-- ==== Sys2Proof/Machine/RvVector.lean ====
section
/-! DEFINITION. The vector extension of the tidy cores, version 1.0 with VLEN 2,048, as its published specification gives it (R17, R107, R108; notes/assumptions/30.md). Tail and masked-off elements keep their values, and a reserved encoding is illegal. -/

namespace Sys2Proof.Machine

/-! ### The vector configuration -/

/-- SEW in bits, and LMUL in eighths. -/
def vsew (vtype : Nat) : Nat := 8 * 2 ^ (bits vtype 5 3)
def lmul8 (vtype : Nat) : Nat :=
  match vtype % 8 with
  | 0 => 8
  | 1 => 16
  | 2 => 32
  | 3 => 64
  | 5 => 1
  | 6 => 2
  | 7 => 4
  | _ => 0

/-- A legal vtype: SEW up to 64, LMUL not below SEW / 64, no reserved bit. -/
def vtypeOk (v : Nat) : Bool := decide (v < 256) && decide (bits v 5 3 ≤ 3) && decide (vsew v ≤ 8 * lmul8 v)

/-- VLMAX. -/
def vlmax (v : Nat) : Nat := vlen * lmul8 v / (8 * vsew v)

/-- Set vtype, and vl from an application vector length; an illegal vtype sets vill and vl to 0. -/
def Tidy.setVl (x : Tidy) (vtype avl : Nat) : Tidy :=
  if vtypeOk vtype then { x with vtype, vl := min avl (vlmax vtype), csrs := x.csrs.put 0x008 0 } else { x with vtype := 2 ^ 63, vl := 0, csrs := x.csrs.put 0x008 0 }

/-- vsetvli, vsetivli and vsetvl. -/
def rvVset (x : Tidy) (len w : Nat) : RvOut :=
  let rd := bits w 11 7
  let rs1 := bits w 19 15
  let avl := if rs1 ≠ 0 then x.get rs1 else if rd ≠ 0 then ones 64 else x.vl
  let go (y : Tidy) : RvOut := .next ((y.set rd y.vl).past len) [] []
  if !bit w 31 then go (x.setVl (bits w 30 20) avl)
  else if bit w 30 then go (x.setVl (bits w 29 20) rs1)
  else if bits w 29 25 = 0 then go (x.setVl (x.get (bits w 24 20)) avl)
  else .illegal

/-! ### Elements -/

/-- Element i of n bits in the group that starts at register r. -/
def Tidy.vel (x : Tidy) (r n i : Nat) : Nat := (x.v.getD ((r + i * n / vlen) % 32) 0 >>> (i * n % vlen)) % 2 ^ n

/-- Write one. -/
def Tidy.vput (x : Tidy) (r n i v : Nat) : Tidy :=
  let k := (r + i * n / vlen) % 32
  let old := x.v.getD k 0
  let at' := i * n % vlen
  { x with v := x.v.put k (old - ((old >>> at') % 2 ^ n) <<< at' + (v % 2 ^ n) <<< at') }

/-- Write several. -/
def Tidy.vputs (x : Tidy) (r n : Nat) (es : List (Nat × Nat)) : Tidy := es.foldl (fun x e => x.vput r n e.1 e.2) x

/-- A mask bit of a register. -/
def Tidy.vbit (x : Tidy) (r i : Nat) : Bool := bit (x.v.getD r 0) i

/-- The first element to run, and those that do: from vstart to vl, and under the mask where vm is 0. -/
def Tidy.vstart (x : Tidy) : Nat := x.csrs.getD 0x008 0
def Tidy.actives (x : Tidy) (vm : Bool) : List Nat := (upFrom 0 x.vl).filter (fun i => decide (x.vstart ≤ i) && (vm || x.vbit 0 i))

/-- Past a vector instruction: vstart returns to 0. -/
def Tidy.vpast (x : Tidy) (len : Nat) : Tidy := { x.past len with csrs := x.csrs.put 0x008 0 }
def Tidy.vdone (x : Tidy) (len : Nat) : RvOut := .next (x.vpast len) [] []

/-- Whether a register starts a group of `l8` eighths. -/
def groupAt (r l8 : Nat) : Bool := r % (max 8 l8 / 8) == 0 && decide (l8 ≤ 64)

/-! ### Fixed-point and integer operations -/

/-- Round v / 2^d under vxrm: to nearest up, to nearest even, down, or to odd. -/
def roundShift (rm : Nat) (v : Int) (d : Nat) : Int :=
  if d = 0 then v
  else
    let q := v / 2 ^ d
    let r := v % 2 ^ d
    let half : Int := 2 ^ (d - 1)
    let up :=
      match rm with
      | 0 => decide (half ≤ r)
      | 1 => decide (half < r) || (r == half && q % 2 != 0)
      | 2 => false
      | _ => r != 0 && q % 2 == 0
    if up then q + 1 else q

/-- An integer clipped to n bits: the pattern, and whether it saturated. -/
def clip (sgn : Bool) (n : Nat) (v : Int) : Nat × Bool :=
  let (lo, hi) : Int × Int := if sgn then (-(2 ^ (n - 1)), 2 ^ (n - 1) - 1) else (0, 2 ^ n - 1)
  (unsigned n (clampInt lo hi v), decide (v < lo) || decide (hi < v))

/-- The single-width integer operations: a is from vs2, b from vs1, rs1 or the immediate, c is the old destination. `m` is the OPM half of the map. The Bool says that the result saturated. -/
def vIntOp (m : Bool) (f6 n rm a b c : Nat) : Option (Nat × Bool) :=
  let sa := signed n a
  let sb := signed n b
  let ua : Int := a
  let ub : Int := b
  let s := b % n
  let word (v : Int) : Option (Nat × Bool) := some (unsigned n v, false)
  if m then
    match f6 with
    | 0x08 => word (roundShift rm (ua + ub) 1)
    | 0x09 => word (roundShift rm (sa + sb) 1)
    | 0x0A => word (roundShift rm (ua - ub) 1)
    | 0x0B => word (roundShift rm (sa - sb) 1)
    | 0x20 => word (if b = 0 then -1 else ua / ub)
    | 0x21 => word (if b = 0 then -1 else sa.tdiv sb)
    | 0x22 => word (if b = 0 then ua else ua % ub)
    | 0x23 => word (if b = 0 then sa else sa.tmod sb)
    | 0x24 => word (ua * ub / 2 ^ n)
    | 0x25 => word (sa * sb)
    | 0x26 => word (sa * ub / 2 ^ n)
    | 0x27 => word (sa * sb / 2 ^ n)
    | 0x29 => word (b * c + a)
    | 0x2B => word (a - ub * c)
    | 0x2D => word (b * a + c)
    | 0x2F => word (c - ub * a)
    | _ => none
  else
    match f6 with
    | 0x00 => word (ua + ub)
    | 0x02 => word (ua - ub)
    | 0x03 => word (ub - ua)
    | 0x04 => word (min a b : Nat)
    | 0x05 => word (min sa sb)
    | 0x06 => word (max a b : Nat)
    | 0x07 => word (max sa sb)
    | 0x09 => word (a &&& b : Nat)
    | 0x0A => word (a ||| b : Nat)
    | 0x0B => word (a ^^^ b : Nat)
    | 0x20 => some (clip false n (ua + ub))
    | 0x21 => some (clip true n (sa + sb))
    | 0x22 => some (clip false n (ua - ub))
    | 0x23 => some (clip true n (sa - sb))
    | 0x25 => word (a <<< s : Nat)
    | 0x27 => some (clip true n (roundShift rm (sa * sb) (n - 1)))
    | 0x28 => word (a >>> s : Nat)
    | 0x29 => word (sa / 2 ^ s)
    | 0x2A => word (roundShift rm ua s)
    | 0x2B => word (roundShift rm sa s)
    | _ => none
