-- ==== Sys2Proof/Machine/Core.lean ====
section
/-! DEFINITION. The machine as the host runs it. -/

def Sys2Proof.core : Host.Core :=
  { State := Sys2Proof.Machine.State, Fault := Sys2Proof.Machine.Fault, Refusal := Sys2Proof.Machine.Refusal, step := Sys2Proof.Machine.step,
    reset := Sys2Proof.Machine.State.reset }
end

Action item
Starting from the records above, copy each line where the string "under" is found.

Your response
/-- The first element to run, and those that do: from vstart to vl, and under the mask where vm is 0. -/
/-- Round v / 2^d under vxrm: to nearest up, to nearest even, down, or to odd. -/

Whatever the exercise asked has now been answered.